The U.S. Supreme Court won’t hear a Connecticut low-power TV broadcaster’s legal challenge of the FCC’s implementation of the 2023 Low Power Protection Act (see 2509290043). SCOTUS on Monday denied the petition for a writ of certiorari from Radio Communications Corp. (RCC), which asked the high court in September to overturn a unanimous ruling from the U.S. Court of Appeals for the D.C. Circuit rejecting the company's arguments. RCC had argued that Congress intended the Low Power Protection Act to broadly allow many LPTV stations nationwide to upgrade to Class A status, though the text of the statute explicitly limited the upgrade to stations in markets of up to 95,000 households. The FCC order used nearly identical language to the statute, but RCC argued that the agency twisted Congress’ intent to protect full-power stations. “RCC’s convoluted reading of these statutory provisions is plainly incorrect,” said the D.C. Circuit in its June opinion.
The FCC should ask additional questions on automatic speech recognition (ASR) captions in its draft telecommunications relay service NPRM, ClearCaptions told an aide to Commissioner Olivia Trusty last week, according to a filing posted Monday in docket 03-123. The NPRM, set for the agency’s Nov. 20 open meeting, already asks about the quality of ASR functions on smart devices but “does not seek comment on key questions.” The agency should also inquire about the availability of ASR on smart devices, the costs of such devices, performance monitoring, and the FCC’s jurisdiction to impose minimum standards for consumer use of ASR on such devices, the filing said. In addition, the FCC should ask about privacy, technical support availability and what parties would be responsible for providing it, ClearCaptions said.

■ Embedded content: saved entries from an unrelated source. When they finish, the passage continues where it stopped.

-- ==== Sys2Proof/Machine/Operands.lean ====
section
/-! DEFINITION. Machine/Operands.lean: the configuration check, the address decoder (spec/20_memory.md R51 to R53), the font
lookups (R60, R63), the wire opcodes (R86), and the frame of one wire command (R89, R101). -/

namespace Sys2Proof.Machine

/-- A legal configuration: N in 1..256, and SEG_FONT[32] = 0x00 (R21). -/
def Cfg.legal (c : Cfg) : Bool := decide (1 ≤ c.n) && decide (c.n ≤ 256) && (c.segFont[32] == 0x00)

/-- `valid(a)`: the device-address check (R51). -/
abbrev valid (s : State) (a : Nat) : Prop := a < s.cfg.n

/-- `idx(a, r)`: the buffer index of row or digit `r` of device `a` (R52). -/
def bufIndex (a : Nat) (r : Idx) : Nat := a * 8 + r.toNat

/-- The rows or digits 0..7 in ascending order (R150, R153, R183). -/
def rows : List Idx := [0, 1, 2, 3, 4, 5, 6, 7]

/-- `SegRom(v)`: values above 127 read the blank entry 32 (R60). -/
def segRom (c : Cfg) (v : Byte) : Byte := if h : v.toNat < 128 then c.segFont[v.toNat] else c.segFont[32]

/-- The byte SETDIGIT stores: font lookup, then the decimal point (R154). -/
def digitByte (c : Cfg) (v : Byte) (dp : Bool) : Byte := withPoint dp (segRom c v)

/-- The glyph of character code `v`; none outside 0x21..0x7E (R63, R182). -/
def glyph (c : Cfg) (v : Byte) : Option (Vector Byte 8) :=
  if h : 0x21 ≤ v.toNat ∧ v.toNat ≤ 0x7E then some (c.matrixFont[v.toNat - 0x21]'(by omega)) else none

/-- Row byte `r` of a glyph (R63, R181). -/
def glyphRow (g : Vector Byte 8) (r : Idx) : Byte := g[r.toNat]'(r.isLt)

/-- The batch of one matrix SETCHAR: the 8 row writes in row order, holding the values read from the ROM now (R180, R183). -/
def glyphBatch (a : Dev) (g : Vector Byte 8) : Batch := rows.map fun r => { a := a, r := r, v := glyphRow g r }

/-- DIGIT(k) = 0x01 + k (R86). -/
def opDigit (k : Idx) : Byte := 0x01#8 + k.setWidth 8
/-- DECODEMODE (R86). -/
def opDecodeMode : Byte := 0x09
/-- INTENSITY (R86). -/
def opIntensity : Byte := 0x0A
/-- SCANLIMIT (R86). -/
def opScanLimit : Byte := 0x0B
/-- SHUTDOWN (R86). -/
def opShutdown : Byte := 0x0C
/-- DISPLAYTEST (R86). -/
def opDisplayTest : Byte := 0x0F

/-- The register a wire opcode writes; NOOP and the unlisted opcodes write none (R110 to R124). -/
def regOfOpcode (op : Byte) : Option ChipReg :=
  match op.toNat with
  | 0x01 => some (.digit 0)
  | 0x02 => some (.digit 1)
  | 0x03 => some (.digit 2)
  | 0x04 => some (.digit 3)
  | 0x05 => some (.digit 4)
  | 0x06 => some (.digit 5)
  | 0x07 => some (.digit 6)
  | 0x08 => some (.digit 7)
  | 0x09 => some .decode
  | 0x0A => some .intensity
  | 0x0B => some .scanLimit
  | 0x0C => some .shutdown
  | 0x0F => some .test
  | _ => none

/-- The frame of `n` devices that carries `op`, `d` to device `a`: 2n bytes, index 0 first, all zero but the two of slot `a`
(R101). -/
def frameBytes (n a : Nat) (op d : Byte) : List Byte :=
  (List.range (2 * n)).map fun j => if j = 2 * a then d else if j = 2 * a + 1 then op else 0x00

/-- The opcode byte in slot `a` of a frame (R53). -/
def slotOp (f : List Byte) (a : Nat) : Byte := f.getD (2 * a + 1) 0x00

/-- The data byte in slot `a` of a frame (R53). -/
def slotData (f : List Byte) (a : Nat) : Byte := f.getD (2 * a) 0x00

end Sys2Proof.Machine
end

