/-- Settles O8: with no turn listed the step is the one that the controller, or the runner on the first batch, takes on its
listed turn; an illegal configuration is refused either way. -/
theorem defaultTurnIsTheControllerElseTheRunner : Obligations.DefaultTurnIsTheControllerElseTheRunner := by
  intro s hinit
  by_cases hlegal : s.cfg.legal = true
  · constructor
    · intro hcommands
      exact (step_of_controllerMoves (s := { s with turns := [] }) hlegal hinit (.inr ⟨rfl, hcommands⟩)).trans
        (step_of_controllerMoves (s := { s with turns := [.controller] }) hlegal hinit (.inl rfl)).symm
    · intro hcommands
      exact (step_of_runnerMoves (s := { s with turns := [] }) hlegal hinit (.inr ⟨rfl, hcommands, rfl⟩)).trans
        (step_of_runnerMoves (s := { s with turns := [.runner 0] }) hlegal hinit (.inl rfl)).symm
  · have hrefused (ts : List Turn) : step { s with turns := ts } = .refused .illegalConfiguration := step_illegal hlegal
    exact ⟨fun _ => (hrefused _).trans (hrefused _).symm, fun _ => (hrefused _).trans (hrefused _).symm⟩

theorem runCode_of_ok {c : Code} {i : Instr} (h : decode c = .ok i) (s : State) : runCode c s = exec i s := by
  simp [runCode, h]

/-- Settles O7: the controller's step and the other driver's step both run the word they take. -/
theorem stepRunsTheDecodedInstruction : Obligations.StepRunsTheDecodedInstruction := by
  refine fun s i hlegal hinit => ⟨fun w ws ts hturns hcommands hdecode => ?controller, fun a w ts hturns hdecode => ?wire⟩
  case controller => rw [step_controller hlegal hinit hcommands hturns, runCode_of_ok hdecode]
  case wire => rw [step_wire hlegal hinit hturns, runCode_of_ok hdecode]

/-- Which agent moves in the next step, and what the step then is. -/
inductive Move (s : State) : Prop
  | reset (ts : List Turn) (hturns : s.turns = .reset :: ts) (hstep : step s = .next (reboot { s with turns := ts }))
  | init (hinit : s.initDone = false) (hturns : ∀ ts, s.turns ≠ .reset :: ts) (hstep : step s = initSequence s)
  | controller (hinit : s.initDone = true) (hmoves : ControllerMoves s)
      (hstep : step s = acceptCommand { s with turns := s.turns.tail })
  | runner (k : Nat) (hinit : s.initDone = true) (hmoves : RunnerMoves s k)
      (hstep : step s = deferredRowWrite k { s with turns := s.turns.tail })
  | wire (a : Dev) (w : WireWord) (ts : List Turn) (hinit : s.initDone = true) (hturns : s.turns = .wire a w :: ts)
      (hstep : step s = runCode (.wire a w) { s with turns := ts })

/-- In a legal configuration some agent moves (R65). -/
theorem move_of_legal {s : State} (hlegal : s.cfg.legal = true) : Move s := by
  by_cases hreset : ∃ ts, s.turns = .reset :: ts
  · obtain ⟨ts, hturns⟩ := hreset
    exact .reset ts hturns (step_reset hlegal hturns)
  push Not at hreset
  cases hinit : s.initDone with
  | false => exact .init hinit hreset (step_init hlegal hinit hreset)
  | true =>
    have controller (h : ControllerMoves s) : Move s := .controller hinit h (step_of_controllerMoves hlegal hinit h)
    have runner (k : Nat) (h : RunnerMoves s k) : Move s := .runner k hinit h (step_of_runnerMoves hlegal hinit h)
    match hturns : s.turns with
    | .reset :: ts => exact absurd hturns (hreset ts)
    | .controller :: ts => exact controller (.inl (by rw [hturns]; rfl))
    | .runner k :: ts => exact runner k (.inl (by rw [hturns]; rfl))
    | .wire a w :: ts => exact .wire a w ts hinit hturns (step_wire hlegal hinit hturns)
    | [] =>
      by_cases hcommands : s.commands = []
      · exact runner 0 (.inr ⟨hturns, hcommands, rfl⟩)
      · exact controller (.inr ⟨hturns, hcommands⟩)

The main new information in the final version of the FCC’s incarcerated people's communications services order, released last week (see 2511070027), is that the inflation factor has added 1 or 2 cents to most of the rate caps, a spokesperson for the Prison Policy Initiative said in an email. “We didn't know before what the final impact of that factor was going to be.” The group updated an earlier blog post on the order to reflect that information.
The Georgetown Center for Business and Public Policy urged the FCC on Monday to adopt policies making it easier for carriers to retire legacy copper lines (see 2510010031). Discontinuance rules were crafted in the Communications Act of 1934, noted the center's filing in docket 25-209. The rapid spread of AI technologies “will inevitably drive essentially all businesses to seek to both reduce costs and improve the quality of the goods and services they provide,” it added. The move from narrowband copper to broadband “has facilitated consumers’ ability to consume voice, data, and video services with speeds and quality that [were] unthinkable only a few short years ago.”
The Senate Commerce Committee said Friday night that it plans to hold a much-anticipated FCC oversight hearing Dec. 17. Panel Democrats have been pressing since late September for Chairman Ted Cruz, R-Texas, to bring in FCC Chairman Brendan Carr to face questions about his mid-September comments against ABC and parent Disney, which were widely perceived as instigating the network’s since-reversed decision to pull Jimmy Kimmel Live! from the air (see 2509220059). Cruz was among several Republicans who also criticized Carr’s comments (see 2509190059).